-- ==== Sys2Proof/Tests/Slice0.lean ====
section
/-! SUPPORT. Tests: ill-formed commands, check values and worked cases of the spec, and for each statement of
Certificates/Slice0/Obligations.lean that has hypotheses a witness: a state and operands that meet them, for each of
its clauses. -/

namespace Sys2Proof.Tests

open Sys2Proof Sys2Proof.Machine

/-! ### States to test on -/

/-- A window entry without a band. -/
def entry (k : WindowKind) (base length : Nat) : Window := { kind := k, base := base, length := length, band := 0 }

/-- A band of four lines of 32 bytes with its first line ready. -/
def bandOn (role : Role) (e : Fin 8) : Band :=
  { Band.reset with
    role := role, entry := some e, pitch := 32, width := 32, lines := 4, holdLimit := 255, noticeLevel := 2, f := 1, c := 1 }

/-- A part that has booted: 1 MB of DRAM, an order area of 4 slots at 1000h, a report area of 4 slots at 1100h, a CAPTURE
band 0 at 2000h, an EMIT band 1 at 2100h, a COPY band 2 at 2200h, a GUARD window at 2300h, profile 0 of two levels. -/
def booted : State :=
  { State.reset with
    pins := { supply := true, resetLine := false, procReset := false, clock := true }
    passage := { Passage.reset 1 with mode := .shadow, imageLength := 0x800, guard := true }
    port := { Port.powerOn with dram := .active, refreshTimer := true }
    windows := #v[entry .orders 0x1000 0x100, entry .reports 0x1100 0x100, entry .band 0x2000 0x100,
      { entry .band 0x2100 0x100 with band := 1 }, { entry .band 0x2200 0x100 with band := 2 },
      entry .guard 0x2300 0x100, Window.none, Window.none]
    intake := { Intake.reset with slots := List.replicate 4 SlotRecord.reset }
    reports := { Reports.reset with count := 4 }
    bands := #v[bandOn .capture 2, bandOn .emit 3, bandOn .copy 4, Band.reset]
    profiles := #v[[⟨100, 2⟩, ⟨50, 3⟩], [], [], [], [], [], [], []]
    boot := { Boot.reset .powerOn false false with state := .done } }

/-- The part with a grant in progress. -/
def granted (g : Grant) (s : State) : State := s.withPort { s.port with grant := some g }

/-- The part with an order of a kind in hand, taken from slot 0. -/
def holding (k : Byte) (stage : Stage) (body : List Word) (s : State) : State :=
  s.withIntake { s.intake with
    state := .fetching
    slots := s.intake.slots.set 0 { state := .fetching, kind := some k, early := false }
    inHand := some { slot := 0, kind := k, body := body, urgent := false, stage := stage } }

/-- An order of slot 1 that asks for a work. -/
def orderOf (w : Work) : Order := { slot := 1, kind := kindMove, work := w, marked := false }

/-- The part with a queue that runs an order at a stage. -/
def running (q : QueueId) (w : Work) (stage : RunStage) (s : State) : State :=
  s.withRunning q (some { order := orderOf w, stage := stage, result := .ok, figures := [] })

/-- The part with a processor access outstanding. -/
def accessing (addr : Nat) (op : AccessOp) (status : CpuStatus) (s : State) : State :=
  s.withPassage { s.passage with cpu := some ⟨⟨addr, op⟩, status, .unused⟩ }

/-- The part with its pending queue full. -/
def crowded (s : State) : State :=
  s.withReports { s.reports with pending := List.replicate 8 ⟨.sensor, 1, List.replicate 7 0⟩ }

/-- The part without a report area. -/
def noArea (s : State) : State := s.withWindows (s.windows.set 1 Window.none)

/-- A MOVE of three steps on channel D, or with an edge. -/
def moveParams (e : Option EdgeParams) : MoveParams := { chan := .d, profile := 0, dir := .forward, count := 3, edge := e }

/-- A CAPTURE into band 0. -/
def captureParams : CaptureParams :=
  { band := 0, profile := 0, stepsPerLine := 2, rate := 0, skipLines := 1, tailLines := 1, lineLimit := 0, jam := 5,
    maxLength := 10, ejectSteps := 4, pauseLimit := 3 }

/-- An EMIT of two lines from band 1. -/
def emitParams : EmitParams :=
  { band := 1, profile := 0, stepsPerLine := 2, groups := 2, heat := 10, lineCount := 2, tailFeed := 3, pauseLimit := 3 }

# # # # # # #

* _EXERCISE GOAL_
Find how many lines contain "passage" in the data. Write that number and nothing else.

* _SOLUTION_
2